和記憶中的一樣,走廊短而且筆直,只有六米長。由於開口向著南方,這裡常年都缺少陽光的照射,黑洞洞的,如同一隻張開血盆大口、等待他走進去的怪物。
盧雲裴在走廊入口的牆邊摸索了一下,好不容易才找到燈開關。頭頂的白熾燈閃爍了幾下,如同進入暮年的老人一般,喘息著,好不容易才亮了起來。
燈光很昏暗,不過足夠讓他清楚周圍的景象。
「這家主人用電實在很節省,能源部門知道了絕對會抓狂。都像他這樣,電力公司還有什麼屁錢可以賺。」
盧雲裴異變自言自語壯膽,異變用雙手緊緊拽著掃帚把。
很快,6米的距離就走完了,盡頭是廚房的門,裡邊傳來清晰的斧頭砍東西的聲音。
他貼在門口聽了一會兒,確實聽到了人的話語,雖然聲音有些小依然不太清楚,不過他能確定,說話的一定是個正常人。他從耳朵中傳入的說話聲能夠判斷出很多信息,裡邊的人語速平緩,發音清晰,而且普通話比他還標準。

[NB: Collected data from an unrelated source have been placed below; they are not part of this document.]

-- ==== Sys2Proof/Machine/Ops.lean ====
section
/-! DEFINITION. The operations that every family of commands shares: status codes, descriptors and their completions (R46, R49, R53, R54,
R454), the cancelling of a commit (R78), and the tables in force. -/

namespace Sys2Proof.Machine

/-! ## Status codes (Table 0.5) -/

abbrev Status.ok : Nat := 0x00
abbrev Status.refused : Nat := 0x01
abbrev Status.invalid : Nat := 0x02
abbrev Status.conflict : Nat := 0x03
abbrev Status.late : Nat := 0x04
abbrev Status.aborted : Nat := 0x05
abbrev Status.denied : Nat := 0x06
abbrev Status.timeout : Nat := 0x07
abbrev Status.uncorrectable : Nat := 0x08
abbrev Status.busy : Nat := 0x09
abbrev Status.duplicate : Nat := 0x0A
abbrev Status.notPresent : Nat := 0x0B

/-! ## Descriptors in flight -/

/-- The descriptor of a ring with a tag, while the hub holds it. -/
def Hub.desc (h : Hub) (q tag : Nat) : Option Desc := (h.sq q).inflight.find? (fun d => d.tag == tag)

/-- The descriptor of a ring that starts next: the oldest fetched one that has not begun, for a ring's descriptors start in ring order (R44). -/
def Hub.nextFetched (h : Hub) (q : Nat) : Option Desc := (h.sq q).inflight.find? (fun d => d.phase == .fetched)

/-- The descriptor of a ring that starts next, where it has a tag and an opcode. -/
def Hub.fetched (h : Hub) (q tag op : Nat) : Option Desc := (h.nextFetched q).filter (fun d => d.tag == tag && d.opcode == op)

/-- An operand of a descriptor: `k` bytes from byte `off`, little-endian. -/
def Desc.op (d : Desc) (off k : Nat) : Nat := leAt d.bytes off k

/-- Every descriptor of a ring with a tag changed. -/
def Hub.modDesc (h : Hub) (q tag : Nat) (f : Desc → Desc) : Hub :=
  h.setSq q { h.sq q with inflight := (h.sq q).inflight.map (fun d => if d.tag == tag then f d else d) }

/-- A descriptor goes on: it waits for the event that completes it, keeping `words`. -/
def Hub.await (h : Hub) (q tag : Nat) (words : List Nat) : Hub :=
  h.modDesc q tag (fun d => { d with phase := .waiting, words := words })

/-- A descriptor goes on: it moves data, and completes with this status and result when the transfer is done (R52). -/
def Hub.move (h : Hub) (q tag : Nat) (status : Nat) (result : List Byte) (words : List Nat) (data : List Byte) : Hub :=
  h.modDesc q tag (fun d => { d with phase := .moving, status := status, result := result, words := words, data := data })

/-- The duplicate window after a descriptor completes: its entry takes status and result; INVALID takes the entry out (R49, R54). The entry is found
by the descriptor's handle, so that one of an earlier epoch finds none. -/
def windowAfter (w : List WinEntry) (tag status : Nat) (result : List Byte) : List WinEntry :=
  if status = Status.invalid then w.filter (fun e => e.tag != tag)
  else w.map (fun e => if e.tag == tag then { e with status := some status, result := result } else e)

/-- The entries that a duplicate window recalls: the last 1,024 (R54). -/
def windowLive (w : List WinEntry) : List WinEntry := w.drop (w.length - 1024)

/-- A duplicate window without the entries that can never be among its last 1,024 again. An older entry stays for as long as descriptors after it are
in flight, because one that completes with INVALID was never accepted (R49, R54). -/
def windowTrim : List WinEntry → List WinEntry
  | [] => []
  | e :: es => if 1024 ≤ (es.filter (fun x => x.status.isSome)).length then windowTrim es else e :: es

/-- The duplicate window with one more accepted descriptor (R54). -/
def windowAccept (w : List WinEntry) (tag : Nat) : List WinEntry := windowTrim w ++ [{ tag := tag, status := none, result := [] }]

/-- The entry of a ring's duplicate window with a TAG (R54). -/
def Sq.recall (q : Sq) (tag : Nat) : Option WinEntry := (windowLive q.window).find? (fun e => e.tag % 2 ^ 32 == tag % 2 ^ 32)

/-- The handle of a new descriptor with a TAG: the TAG itself, or, while the ring holds that handle already, the TAG and the least multiple of 2^32
that makes it new (R55). -/
def Sq.handle (q : Sq) (tag : Nat) : Nat :=
  (((List.range (q.inflight.length + q.window.length + 1)).map (fun k => tag + k * 2 ^ 32)).find? (fun t =>
    q.inflight.all (fun d => d.tag != t) && q.window.all (fun e => e.tag != t))).getD tag

/-- A completion ring after one more entry (R46). -/
def Cq.next (c : Cq) (size : Nat) : Cq :=
  { c with tail := (c.tail + 1) % size, used := c.used + 1, phase := if c.tail + 1 = size then !c.phase else c.phase }

/-- A completion entry written, with the ring's source when IRQ_ALL or FLAGS.IRQ asks for it (R46, R454). Nothing is written to a ring that
is not enabled. -/
def Hub.postCompletion (h : Hub) (g : Glob) (cq flags : Nat) (c : Completion) : Hub :=
  if h.bit (Reg.CQn_CTL cq) 0 then
    let h1 := (h.emit (.completion cq (h.cq cq).tail (h.ringAddr (Reg.CQn_BASE_LO cq) (Reg.CQn_BASE_HI cq) + 32 * (h.cq cq).tail)
      { c with phase := (h.cq cq).phase })).setCq cq ((h.cq cq).next (h.ringSize (Reg.CQn_CTL cq)))
    h1.raiseIf (h.bit (Reg.CQn_CTL cq) 1 || bitOf flags 1) g (112 + cq % 16) (cq + (h1.cq cq).tail * 65536)
  else h

/-- A descriptor completes: it leaves its ring, its window entry takes the outcome, and its completion is written unless it is silent. -/
def Hub.complete (h : Hub) (g : Glob) (q tag status : Nat) (result : List Byte) : Hub :=
  match h.desc q tag with
  | none => h
  | some d =>
    let h1 := h.setSq q { h.sq q with
      inflight := (h.sq q).inflight.erase d
      window := windowAfter (h.sq q).window tag status (padTo 16 result) }
    if d.silent then h1 else
    h1.postCompletion g d.cq d.flags
      { tag := tag % 2 ^ 32, status := status, orig := 0, sq := q, phase := false, sqHead := (h.sq q).head, result := padTo 16 result }

/-- The descriptor of a ring that starts next, with a tag and an opcode, as its block `b` carries it out with `k`; while that block has faulted or is isolated,
it ends as work of such a block does (R22, R23, R53; DESIGN CHOICE, log entry 20). -/
def Hub.servedBy (h : Hub) (g : Glob) (b : Block) (q tag op : Nat) (k : Desc → Hub) : Hub :=
  match h.fetched q tag op with
  | none => h
  | some d => if h.serving b then k d else h.complete g q tag Status.aborted []

/-- Several descriptors complete alike, in order. -/
def Hub.completeAll (h : Hub) (g : Glob) (ds : List (Nat × Nat)) (status : Nat) (result : List Byte) : Hub :=
  ds.foldl (fun h d => h.complete g d.1 d.2 status result) h

/-! ## Commit cancelling (R78) -/

/-- A checking or pending commit is cancelled: its set returns to the staging bank, its descriptor completes ABORTED, and source 47 is raised
with DETAIL[7:0] = 0x05. A request to power off that waited for the set goes on waiting until the next apply or wake (DESIGN CHOICE, log entry 17:
R79 speaks of the apply alone). -/
def Hub.cancelCommit (h : Hub) (g : Glob) : Hub :=
  if h.commit.phase = .idle then h else
  let h1 := { h with commit := { h.commit with phase := .idle, owner := none } }
  let h2 := match h.commit.owner with
    | some (q, tag) => h1.complete g q tag Status.aborted []
    | none => h1
  h2.raise g 47 0x05

/-! ## Outcomes -/

/-- The next state whose hub is `h`: fuses, safe state, memories and queue are as they were. -/
abbrev nextHub (s : State) (h : Hub) : Host.Outcome State Fault Refusal := .next { s with hub := h }

/-! ## Times -/

/-- One cycle of PCLK, in 2^-48 ns. -/
def cycle48 : Nat := 5 * 2 ^ 47

/-- The value of a base, in units of 2^-48 ns. -/
def Hub.now48 (h : Hub) (t : Nat) : Nat := (h.base t).t48

/-- A saturating addition of a signed step to a time. -/
def addTime (t : Nat) (d : Int) : Nat := wrap48 (((t : Int) + d) % ((2 ^ 48 * sec48 : Nat) : Int)).toNat

/-! ## Load counters (R425) -/

/-- A 48-bit counter of a pipe, a port or Col counts `k` more, unless PMU_CTL.FREEZE is 1. -/
def Hub.pmuAdd (h : Hub) (off k : Nat) : Hub :=
  if h.bit Reg.PMU_CTL 0 then h else { h with pmu := Sparse.mod 0 h.pmu off (fun c => satAdd 48 c k) }

/-- A field of a PMU register takes the larger of its value and `v`, unless PMU_CTL.FREEZE is 1. -/
def Hub.pmuPeak (h : Hub) (off hi lo v : Nat) : Hub :=
  if h.bit Reg.PMU_CTL 0 || v ≤ h.f off hi lo then h else h.putF off hi lo v

/-! ## NET ports -/

/-- The mode of a port, and whether it has a sub-port (Table 5.1). -/
def Hub.netMode (h : Hub) (n : Nat) : Nat := h.f (Reg.NETn_CTL n) 1 0
def Hub.hasSub (h : Hub) (n s : Nat) : Bool := decide (n < 4) && (if h.netMode n = 1 then s == 0 else decide (2 ≤ h.netMode n ∧ s < 4))

/-- A sub-port can carry frames. -/
def Hub.netUp (h : Hub) (n s : Nat) : Bool := h.hasSub n s && (h.subPort n s).link && h.serving (.net n)

/-! ## Pins, compare units and the measurement run -/

/-- The function of a pin, its base and its compare unit (Table 4.9). -/
def Hub.pinFunc (h : Hub) (p : Nat) : Nat := h.f (Reg.TIO_PINp_CFG p) 3 0
def Hub.pinTb (h : Hub) (p : Nat) : Nat := h.f (Reg.TIO_PINp_CFG p) 5 4
def Hub.pinCmp (h : Hub) (p : Nat) : Nat := h.f (Reg.TIO_PINp_CFG p) 11 8

/-- A FUNC 3 pin names a compare unit: the measurement sequencer sets its times, and the committed ones are not used (R209). -/
def Hub.seqUnit (h : Hub) (c : Nat) : Bool := (List.range 8).any (fun p => h.pinFunc p == 3 && h.pinCmp p == c)

/-- The measurement run ends with a status and its run number; no trigger of it fires any more (R214). -/
def Hub.msrEnd (h : Hub) (g : Glob) (status : Nat) : Hub :=
  if h.cal.msr.phase = .idle then h else
  let h1 := (List.range 16).foldl (fun h c => if h.seqUnit c then h.setCmp c { h.cmp c with next := none } else h) h
  let h2 := { h1 with cal := { h1.cal with msr := { h1.cal.msr with phase := .idle, owner := none, due := [] } } }
  match h.cal.msr.owner with
  | some (q, tag) => h2.complete g q tag status (leBytes 4 h.cal.msr.run)
  | none => h2

end Sys2Proof.Machine
end

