-- ==== Sys2Proof/Machine/Col.lean ====
section
/-! DEFINITION. The Col work dispatcher and the Talus lists (spec/14_col_dispatcher.md). -/

namespace Sys2Proof.Machine

/-! ## Engines and items -/

/-- A scalar register; s0 reads zero (Table 13.2). -/
def Engine.reg (x : Engine) (r : Nat) : Word := if r % 32 = 0 then 0 else Sparse.get 0 x.s (r % 32)
def Engine.n (x : Engine) (r : Nat) : Nat := (x.reg r).toNat

/-- A scalar register written; a write of s0 is discarded (Table 13.2). -/
def Engine.setReg (x : Engine) (r : Nat) (w : Word) : Engine := if r % 32 = 0 then x else { x with s := Sparse.set 0 x.s (r % 32) w }

/-- The engine goes on at the next instruction; the PC has 17 bits. -/
def Engine.next (x : Engine) : Engine := { x with pc := (x.pc + 4) % 2 ^ 17 }

def Hub.colItems (h : Hub) (f : List WorkItem → List WorkItem) : Hub := { h with col := { h.col with items := f h.col.items } }

/-- An item changed; it comes to the end of the list, as the latest to arrive where it stands. -/
def Hub.moveItem (h : Hub) (i new : WorkItem) : Hub := h.colItems (fun l => l.filter (fun x : WorkItem => x.slot != i.slot) ++ [new])

/-- The ID of an item: its slot, and the slot's generation (R344). -/
def Hub.itemId (h : Hub) (slot : Nat) : Nat := slot % 4096 + Sparse.get 0 h.col.gens slot % 2 ^ 19 * 4096

/-- The item that an ID names (R344). -/
def Hub.itemOf (h : Hub) (id : Nat) : Option WorkItem :=
  h.col.items.find? (fun i => h.itemId i.slot == id)

/-- An item is queued while it waits in its level or is parked (R343). -/
def WorkItem.queued (i : WorkItem) : Bool := match i.place with
  | .running _ => false
  | _ => true

/-- A level is secure (R347). -/
def Hub.levelSecure (h : Hub) (l : Nat) : Bool := bitOf (h.n Reg.COL_SECMASK) l

/-- Event of a level (R361). -/
def Hub.levelEvent (h : Hub) (g : Glob) (l detail : Nat) : Hub := h.raise g (56 + l) detail

/-- A Talus list refuses for want of room: the event comes from the level of the item (Table 14.4). -/
def talusFullDetail (t e : Nat) : Nat := 5 + t * 256 + e * 1024

/-! ## The order of events within an FCLK cycle (R352, Table 14.2) -/

/-- The places of Table 14.2; those of posts are in the order of their SQs and engines. -/
def rankAbort : Nat := 1000
def rankCancel : Nat := 2000
def rankReturn : Nat := 3000
def rankPost (engine : Bool) (source : Nat) : Nat := (if engine then 5000 else 4000) + source
def rankDone : Nat := 6000
def rankGrant : Nat := 7000

/-- Col takes an event of a place in the order: one that comes before the latest belongs to the next FCLK cycle, of which a PCLK cycle has two, and so does a second
one of a kind that a cycle has `once`. An event that would need a third one is taken in the second, in the order of the commands, and finds no more slots free for
it (DESIGN CHOICE, log entry 38). -/
def Hub.colEvent (h : Hub) (rank : Nat) (once : Bool) : Hub :=
  let c := h.col.turn
  let c1 : ColTurn :=
    if c.clock ≠ h.clock then { clock := h.clock, rank := rank }
    else if (rank < c.rank || (once && rank == c.rank)) && !c.late then { clock := h.clock, late := true, rank := rank }
    else { c with rank := rank }
  { h with col := { h.col with turn := c1 } }

/-- The slots freed at the end of this FCLK cycle, each with its level. -/
def Hub.colFreed (h : Hub) : List (Nat × Nat) := if h.col.turn.clock = h.clock then h.col.turn.freed else []

/-! ## Posts (R342, R345 to R348) -/

/-- The layout of a posted descriptor (R342). -/
def itemValid (b : List Byte) : Bool := byteAt b 0 == 1 && leAt b 1 3 == 0

/-- The slots that no item holds, and that none has left since the posts of this FCLK cycle (R352). -/
def Hub.freeSlots (h : Hub) : List Nat :=
  (List.range 4096).filter (fun s => !h.col.items.any (fun i => i.slot == s) && !h.colFreed.any (fun f => f.1 == s))

/-- The slot that an accepted post takes: one of the free ones, and the manual does not say which. -/
def Hub.slotTaken (h : Hub) : Nat := h.freeSlots.getD (h.freeAt 0 % h.freeSlots.length) 0

/-- The line of shared SRAM that an item slot is, in bank 18 (Table 6.5). -/
def itemLine (slot : Nat) : Nat := 18 * 65536 + Config.itemLine slot % 65536

/-- Bytes `a` to `a + n - 1` of shared SRAM have been stored to: an item whose slot they lie in has them in its descriptor. -/
def Hub.itemsStored (h : Hub) (m : Memory) (a n : Nat) : Hub :=
  if sramHeld a n then
    h.colItems (fun l => l.map (fun i => { i with body := (List.range 32).map (fun k =>
      let x := 32 * itemLine i.slot + k
      if a ≤ x && x < a + n then Sparse.get Memory.blank m.sram x else byteAt i.body k) }))
  else h

/-- A post to a level is refused: it holds its LIMIT, or no slot is free (R345). -/
def Hub.postRefused (h : Hub) (l : Nat) : Bool :=
  decide (h.f (Reg.COL_LVLl_CTL l) 12 0 ≤ h.levelHeld l + (h.colFreed.filter (fun f => f.2 == l)).length) || h.freeSlots.isEmpty

/-- An accepted post: the item holds a slot, as the last of the list. -/
def Hub.itemEnters (h : Hub) (g : Glob) (engine : Bool) (source l : Nat) (body : List Byte) (owner : Option (Nat × Nat)) : Hub :=
  let h1 := (h.count (Reg.COL_LVLl_CNT_POST l) 31).drew 1
  let h2 := { h1 with col := { h1.col with
    told := h1.col.told.filter (· != l)
    items := h1.col.items ++ [({ slot := h.slotTaken, level := l, engine := engine, source := source, deferred := false, body := body,
                                 owner := owner, place := .waiting h.col.fclk } : WorkItem)] } }
  h2.raiseIf (h.f (Reg.COL_LVLl_CTL l) 28 16 == h.levelHeld l + 1) g (56 + l) (1 + (h.levelHeld l + 1) * 65536)

/-- A refused post. -/
def Hub.postTurnedAway (h : Hub) (g : Glob) (engine : Bool) (source l : Nat) : Hub :=
  let h1 := (h.count (Reg.COL_LVLl_CNT_REFUSE l) 31).raiseIf (!h.col.told.contains l) g (56 + l) (2 + b2n engine * 256 + source * 1024)
  { h1 with col := { h1.col with told := l :: h1.col.told.filter (· != l) } }

/-- What Col, in service, does with a post: the hub after it and its status. -/
def Hub.colTakes (h : Hub) (g : Glob) (secure engine : Bool) (source l : Nat) (body : List Byte) (owner : Option (Nat × Nat)) : Hub × Nat :=
  if !itemValid body then (h, Status.invalid)
  else if h.levelSecure l && !secure then (h.count (Reg.COL_LVLl_CNT_REFUSE l) 31, Status.denied)
  else if h.postRefused l then (h.postTurnedAway g engine source l, Status.refused)
  else (h.itemEnters g engine source l body owner, Status.ok)

/-- What becomes of a post. -/
def Hub.colPost (h : Hub) (g : Glob) (secure engine : Bool) (source l : Nat) (body : List Byte) (owner : Option (Nat × Nat)) : Hub × Nat :=
  if !h.serving .col then (h, Status.aborted)
  else (h.colEvent (rankPost engine source) false).colTakes g secure engine source l body owner

/-- The ID of the item that came last. -/
def Hub.lastId (h : Hub) : Nat := match h.col.items.getLast? with
  | some i => h.itemId i.slot
  | none => 0

/-- The line of the item that came last has been written, and has fresh check bits (R151). -/
def Hub.lastRenewed (h : Hub) (m : Memory) : Memory := m.renewLines ((h.col.items.getLast?.map (fun i => itemLine i.slot)).toList)

/-- An item ends: its slot is free, the slot's generation increments, and a host item's WORK_POST completes (R343, R344, R348). A slot
freed after the posts of an FCLK cycle is free from the next one on (R352). -/
def Hub.endItem (h : Hub) (g : Glob) (i : WorkItem) (status : Nat) : Hub :=
  let h1 := { h with col := { h.col with
    items := h.col.items.filter (fun x => x.slot != i.slot)
    gens := Sparse.mod 0 h.col.gens i.slot (fun n => (n + 1) % 2 ^ 19)
    turn := if h.col.turn.clock = h.clock && rankDone ≤ h.col.turn.rank then { h.col.turn with freed := (i.slot, i.level) :: h.col.turn.freed }
      else h.col.turn } }
  match i.owner with
  | some (q, tag) => h1.complete g q tag status (leBytes 4 (h.itemId i.slot))
  | none => h1

/-- WORK_POST (R348). -/
def Hub.workPost (h : Hub) (g : Glob) (q tag : Nat) : Hub :=
  match h.fetched q tag 0x20 with
  | none => h
  | some d =>
    if 7 < d.op 16 1 then h.complete g q tag Status.invalid []
    else
      let r := h.colPost g d.secure false q (d.op 16 1) ((d.bytes.drop 32).take 32) (some (q, tag))
      if r.2 = Status.ok then r.1.await q tag [] else r.1.complete g q tag r.2 []

/-- The item of an accepted post is written to its slot. -/
def execWorkPost (q tag : Nat) (s : State) : Host.Outcome State Fault Refusal :=
  let h := s.hub.workPost s.glob q tag
  .next { s with hub := h, mem := if s.hub.col.items.length < h.col.items.length then h.lastRenewed s.mem else s.mem }

/-! ## Cancelling (R357, R358, R360) -/

/-- A queued item removed by WORK_CANCEL or by an ABORT of its level. -/
def Hub.cancelItem (h : Hub) (g : Glob) (i : WorkItem) : Hub := (h.count Reg.COL_CNT_CANCEL 31).endItem g i Status.aborted

/-- WORK_CANCEL. -/
def Hub.workCancel (h : Hub) (g : Glob) (q tag : Nat) : Hub :=
  match h.fetched q tag 0x21 with
  | none => h
  | some d =>
    if !h.serving .col then h.complete g q tag Status.aborted []
    else
      let h := h.colEvent rankCancel false
      match h.itemOf (d.op 16 4) with
      | none => h.complete g q tag Status.notPresent []
      | some i =>
        if h.levelSecure i.level && !d.secure then h.complete g q tag Status.denied []
        else if !i.queued then h.complete g q tag Status.notPresent []
        else (h.cancelItem g i).complete g q tag Status.ok []

def execWorkCancel (q tag : Nat) (s : State) : Host.Outcome State Fault Refusal := nextHub s (s.hub.workCancel s.glob q tag)

/-- ABORT KIND 2 of a level: the hub after it, and the number of engine-posted items removed (R358). -/
def Hub.abortLevel (h : Hub) (g : Glob) (l : Nat) : Hub × Nat :=
  let h := h.colEvent rankAbort false
  let gone := h.col.items.filter (fun i => i.level == l && i.queued)
  ((gone.foldl (fun h i => h.cancelItem g i) h).levelEvent g l (4 + gone.length * 65536), (gone.filter (·.engine)).length)

/-- Col leaves service: every WORK_POST whose item it holds completes ABORTED (R360). -/
def Hub.colIsolated (h : Hub) (g : Glob) : Hub :=
  let h1 : Hub := h.col.items.foldl (fun h i => match i.owner with
    | some (q, tag) => h.complete g q tag Status.aborted (leBytes 4 (h.itemId i.slot))
    | none => h) h
  h1.colItems (fun l => l.map (fun i => { i with owner := none }))

/-! ## Grants (R349, R350, R359) -/

/-- One more of what Col does once per FCLK cycle, of which a PCLK cycle has two (R349, R355): the PCLK cycle, and how many it has had. -/
def onceMore (clock : Nat) (n : Nat × Nat) : Nat × Nat := if n.1 = clock then (clock, n.2 + 1) else (clock, 1)

/-- The PCLK cycle has had its two. -/
def hadBoth (clock : Nat) (n : Nat × Nat) : Bool := n.1 == clock && decide (2 ≤ n.2)

/-- A waiting engine accepts a level (R326, R347); SE4 to SE23 of a SYNCING or STANDBY hub take no grant (R364, R372). -/
def Hub.accepts (h : Hub) (w : Waiter) (l : Nat) : Bool :=
  (w.mask == 0 || bitOf w.mask l) && h.levelSecure l == h.engineSecure w.engine && h.serving (.spr w.engine) &&
    (h.eng w.engine).phase == .waiting &&
    !(4 ≤ w.engine && (h.saddle.role == .standby || h.saddle.role == .syncing))

/-- The level of the next grant: the highest-priority one, 0 first, with an item waiting that a waiting engine accepts. -/
def Hub.grantLevel (h : Hub) : Option Nat :=
  (List.range 8).find? (fun l => decide (0 < h.levelWaiting l) && h.col.waiters.any (fun w => h.accepts w l))

/-- The descriptor as WGET delivers it (Table 14.1). -/
def WorkItem.delivered (i : WorkItem) : List Byte :=
  [1, BitVec.ofNat 8 i.level, BitVec.ofNat 8 (b2n i.engine + 128 * b2n i.deferred), BitVec.ofNat 8 i.source] ++ i.body.drop 4

/-! ## Talus lists (R353 to R356) -/

/-- The instant at which a deferral of `d` ticks on list `t` expires: the d-th multiple of TICK strictly after now (R353). -/
def Hub.talusExpiry (h : Hub) (t d : Nat) : Nat :=
  let tick := h.f (Reg.COL_TALUSt_CTL t) 9 0 * (1000 * ns48)
  (h.now48 t / tick + d) * tick

/-- What Col does with a WDEFER of an item by engine `e`: the hub after it and its status (R353, R354, R360). -/
def Hub.colDefer (h : Hub) (g : Glob) (e : Nat) (i : WorkItem) (t d : Nat) : Hub × Nat :=
  if !h.serving .col then (h, Status.aborted)
  else if d = 0 || 16777215 < d then (h, Status.invalid)
  else if h.f (Reg.COL_TALUSt_CTL t) 26 16 ≤ h.talusParked t then
    ((h.count (Reg.COL_TALUSt_CNT_REFUSE t) 31).levelEvent g i.level (talusFullDetail t e), Status.refused)
  else
    (h.moveItem i { i with place := .parked t (h.talusExpiry t d) }, Status.ok)

/-- How long ago the base of a parked item reached its expiry, in FCLK cycles; `none` before that. -/
def Hub.overdue (h : Hub) (i : WorkItem) : Option Nat :=
  match i.place with
  | .parked t expiry => if expiry ≤ h.now48 t then some ((h.now48 t - expiry) / (ns48 * 5 / 4)) else none
  | _ => none

/-- The item that returns next: the longest expired; then the lowest list; then the one deferred first (R355). -/
def Hub.nextReturn (h : Hub) : Option WorkItem :=
  h.col.items.foldl (fun best i =>
    match h.overdue i, best with
    | none, _ => best
    | some _, none => some i
    | some a, some b =>
      match h.overdue b with
      | none => some i
      | some c => if c < a || (a == c && decide (i.list.getD 0 < b.list.getD 0)) then some i else some b) none

/-- Col moves one expired item to the tail of its level (R355). -/
def Hub.talusReturn (h : Hub) : Hub :=
  if !h.serving .col || h.power.state ≠ 0 || hadBoth h.clock h.col.returns then h else
  match h.nextReturn with
  | none => h
  | some i =>
    let h1 := h.colEvent rankReturn true
    ({ h1 with col := { h1.col with returns := onceMore h.clock h.col.returns } }.pmuAdd Reg.PMU_COL_RETURNS_LO 1).moveItem i
      { i with deferred := true, place := .waiting h.col.fclk }

/-- `lines` are the errors that the reads of the Talus lists meet, in bank 18; a double error is a fault of Col (R149). -/
def execTalusExpiry (lines : List (Nat × LineErr)) (s : State) : Host.Outcome State Fault Refusal :=
  nextHub (s.ownLines .col 18 1 lines) (s.ownLines .col 18 1 lines).hub.talusReturn

end Sys2Proof.Machine
end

盧雲裴感覺自己的心臟猛地一跳,眼眶甚至不整齊的有些泛紅,心中有一種找到了組織的感覺。他心底一松,右手毫不猶豫的將眼前的門推開。
一股廚房特有的腐爛氣息,隨著門的開啟,迎面撲了過來。
他立刻捂住了鼻子。
奇怪,夾雜在空氣里的腐爛臭味中,似乎還有另一種怪異的惡臭味。但滿心歡喜的他明顯沒有在意,來不及打量周圍的環境,便激動萬分的走了進去。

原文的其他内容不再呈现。